José Javier Esparza Abaurrea (born 20 July 1970) is a Spanish politician of the Navarrese People's Union (UPN). He became the president of the party in 2015, the same year that he entered the Parliament of Navarre. He led the UPN until 2024.

==Biography==
Born in Pamplona, Esparza graduated in pedagogy from the University of Navarra and has a master's degree in Public Management from the Public University of Navarre. He began teaching in a primary school in 1996.

From 1999 to 2007, Esparza was mayor of Agoitz. For the next four years, he was the managing director of the Navarrese Institute of Sport, then of the Navarrese Employment Service. In June 2012, he was named Minister of Rural Development, Environment and Local Administration in the Government of Navarre.

Esparza became a member of the Navarrese People's Union (UPN) executive committee in 2013. In November 2014, he received 61% of the votes to lead the party in the 2015 Navarrese regional election. In those elections, his party was the most voted but lost four seats, losing power for the first time in 19 years.

In September 2015, Esparza was elected UPN president with 57% of the votes.

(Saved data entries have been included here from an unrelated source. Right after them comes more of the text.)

-- ==== Sys2Proof/Machine/Comp.lean ====
section
/-! DEFINITION. Sys2Proof/Machine/Comp.lean: compensation tables, ageing, the stress record, the defect table and concealment
(03_compensation_and_concealment.md). -/

namespace Sys2Proof.Machine

/-! ### Subpixels (R77, R96) -/

def subpixels : Nat := 3145728

/-- k of R77. -/
def subK (q : Quad) (x y : Nat) (c : Colour) : Nat := ((q.val * 512 + y) * 512 + x) * 3 + c.val

def subQuad (k : Nat) : Quad := quadOf (k / 786432)
def subColour (k : Nat) : Colour := ⟨k % 3, Nat.mod_lt _ (by decide)⟩
def subX (k : Nat) : Nat := k / 3 % 512
def subY (k : Nat) : Nat := k / 1536 % 512

/-- Index q × 3 + c. -/
def qc (q : Quad) (c : Colour) : Nat := q.val * 3 + c.val

/-- The key of a defect entry, bits [30:9], and the subpixel it names. -/
def entryKey (e : Nat) : Nat := bitsAt e 9 22
def entryK (e : Nat) : Nat := entryKey e / 4 * 3 + entryKey e % 4
def keyOfK (k : Nat) : Nat := k / 3 * 4 + k % 3
def entryKind (e : Nat) : Nat := bitsAt e 6 3
def entrySrc (e : Nat) : Nat := bitsAt e 2 2

/-- ACTION: 0 NONE, 1 CONCEAL, 2 DARK; 3 acts as CONCEAL. -/
def entryAction (e : Nat) : Nat := if bitsAt e 4 2 = 3 then 1 else bitsAt e 4 2

def entryWord (k kind action src : Nat) : Nat := 2 ^ 31 + keyOfK k * 512 + kind * 64 + action * 16 + src * 4

/-- The entry for a key in a defect table. -/
def entryFor (t : List Nat) (key : Nat) : Option Nat := t.find? (fun e => entryKey e == key)

/-- The action in force for subpixel k; 0 without an entry. -/
def actionOf (t : List Nat) (k : Nat) : Nat := ((entryFor t (keyOfK k)).map entryAction).getD 0

/-! ### The compensation word (R74, R75) -/

def wordGain (w : Word) : Nat := bitsAt w.toNat 20 12
def wordOffset (w : Word) : Int := signed 8 (bitsAt w.toNat 12 8)
def wordTrim (w : Word) : Int := signed 4 (bitsAt w.toNat 8 4)
def wordNoAge (w : Word) : Bool := decide (bitsAt w.toNat 0 1 = 1)

def packWord (gain : Nat) (offset trim : Int) (flags : Nat) : Word :=
  BitVec.ofNat 32 (gain * 2 ^ 20 + unsigned 8 offset * 2 ^ 12 + unsigned 4 trim * 2 ^ 8 + flags)

/-- The drive value D of a composited value V under word w and ageing factor A. -/
def compensate (v : Nat) (w : Word) (factor : Nat) : Nat :=
  let d0 : Int := ((v * wordGain w + 1024) / 2048 : Nat)
  let d1 := if v > 0 then d0 + wordOffset w * 16 else d0
  let d := (clampInt 0 0xFFFFF d1).toNat
  if wordNoAge w then d else min ((d * factor + 16384) / 32768) 0xFFFFF

/-- One signed field of the blend of R81. -/
def blendField (o n : Int) (phi : Nat) : Int := o + floorDiv ((n - o) * phi + 2048) 4096
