-- ==== Sys2Proof/Machine/Fault.lean ====
section
/-! DEFINITION. Sys2Proof/Machine/Fault.lean: the fault collector, its latches and log, and the commands FAULT_READ, FAULT_ACK,
FAULT_CLEAR and FAULT_INJECT (16_fault_handling.md). -/

namespace Sys2Proof.Machine

/-! ### Sources (R394, R395) -/

/-- The assigned source IDs. -/
def faultSources : List Nat :=
  [0x00, 0x01, 0x02, 0x03, 0x04, 0x05, 0x07, 0x08, 0x09, 0x0A, 0x0B, 0x0C, 0x0D, 0x10, 0x11, 0x12, 0x13, 0x14, 0x15, 0x16, 0x17,
   0x18, 0x19, 0x1A, 0x1B, 0x1C, 0x1D, 0x1E, 0x1F, 0x20, 0x21, 0x22, 0x23, 0x24, 0x25, 0x26, 0x27, 0x28, 0x29, 0x2A, 0x2B, 0x2C,
   0x2D] ++
  [0x30, 0x31, 0x32, 0x33, 0x34, 0x35, 0x36, 0x38, 0x39, 0x3A, 0x3B, 0x40, 0x41, 0x42, 0x43, 0x44, 0x45, 0x46, 0x50, 0x51, 0x52,
   0x53, 0x54, 0x55, 0x56, 0x57, 0x58, 0x59, 0x5A, 0x5B, 0x5C, 0x5D, 0x5E, 0x5F, 0x60, 0x61, 0x62, 0x63, 0x64, 0x70, 0x71, 0x72,
   0x73, 0x74] ++
  [0x78, 0x79, 0x7A, 0x7B, 0x7C, 0x80, 0x81, 0x82, 0x83, 0x84, 0x90, 0x91, 0x92, 0x93, 0x94, 0x95, 0x96, 0x97, 0x98, 0x99, 0x9A,
   0x9B, 0xA0, 0xA1, 0xA2, 0xA8, 0xA9, 0xAA, 0xB0, 0xB1, 0xB2, 0xB3, 0xB4, 0xB5, 0xB8, 0xB9, 0xBA, 0xBB, 0xBC, 0xC0, 0xC1, 0xC2]

def assigned (src : Nat) : Bool := faultSources.contains src

/-- Class of the sources whose class is fixed; R387's class for 0x5C, 0x7A and 0x82. -/
def classTable (src : Nat) : Nat :=
  if [0x03, 0x04, 0x2D, 0x34, 0x35, 0x36, 0x38, 0x39, 0x3A, 0x3B, 0x43, 0x44, 0x45, 0x46, 0x50, 0x5B, 0x5F, 0x60, 0x62, 0x70, 0x72,
      0x73, 0x7C, 0x80, 0xA0, 0xA2, 0xA9, 0xAA, 0xB0, 0xB1, 0xB5, 0xB9, 0xBB].contains src then 0
  else if (0x10 ≤ src ∧ src ≤ 0x1F) ∨ [0x30, 0x40, 0x41, 0x52, 0x58, 0x5A, 0x78].contains src then 1
  else if [0x02, 0x08, 0x09, 0x0A, 0x0B, 0x55, 0x5D, 0x5E, 0x61, 0x90, 0x91, 0x95].contains src then 3
  else if [0x05, 0x7B, 0x82, 0x84, 0x92, 0x93, 0x96, 0x97, 0x98, 0x99, 0x9A, 0x9B, 0xC0, 0xC1].contains src then 4
  else 2

/-- SRC_DARK is 1 in at least one quadrant. -/
def State.srcDark (s : State) : Bool :=
  s.on (F.SCN_RB_CFG.SRC_DARK 0) || s.on (F.SCN_RB_CFG.SRC_DARK 1) || s.on (F.SCN_RB_CFG.SRC_DARK 2) || s.on (F.SCN_RB_CFG.SRC_DARK 3)

/-- The class an injection of `src` takes (R387). -/
def injectClass (src : Nat) (s : State) : Nat :=
  if src = 0x5C then (if s.srcDark then 3 else 2) else classTable src

/-! ### Source states (R382) -/

def State.srcState (s : State) (src : Nat) : Nat := s.rd (F.FLT_SRC.STATE src)
def State.uncleared (s : State) (src : Nat) : Bool := decide (s.srcState src ≠ 0)
def State.srcReal (s : State) (src : Nat) : Bool := s.on (F.FLT_SRC.REAL src)

def State.liveOf (s : State) (src : Nat) : Option Live := s.flt.live.find? (fun l => l.src == src)

/-- The highest class in force among uncleared sources, 7 when there is none (FLT_STAT.HIGHEST). -/
def State.highestClass (s : State) : Nat :=
  s.flt.live.foldl (fun h l => let c := s.rd (F.FLT_SRC.CLASS l.src); if h = 7 then c else max h c) 7

/-- FAULT_N is driven low (R390). -/
def State.faultNLow (s : State) : Bool :=
  s.flt.restoring ||
    s.flt.live.any (fun l => Nat.ble (min 4 (s.rd F.FLT_CFG.PIN_CLASS)) (s.rd (F.FLT_SRC.CLASS l.src)))

/-- A fault of class 3 or 4 is uncleared: refuser FAULT_ACTIVE (R321, R380). -/
def State.faultActive (s : State) : Bool := s.flt.live.any (fun l => Nat.ble 3 (s.rd (F.FLT_SRC.CLASS l.src)))

/-! ### Records (R391) -/

/-- The quadrants a QUAD field names: all four when it is zero (R379). -/
def quadMask (quad : Nat) : Nat := if quad = 0 then 15 else quad % 16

He led the Navarra Suma coalition with the People's Party of Navarre and Citizens in the 2019 Navarrese regional election, coming first with 20 seats – three more than the sum of its parts four years earlier – but again did not form government.

In June 2020, Esparza survived a leadership challenge from the UPN's leader in the Congress of Deputies, Sergio Sayas (58.2% to 41.8%). In February 2022, he expelled Sayas and the party's only other congressman Carlos García Adanero from the party for disobeying orders and voting against labour reform.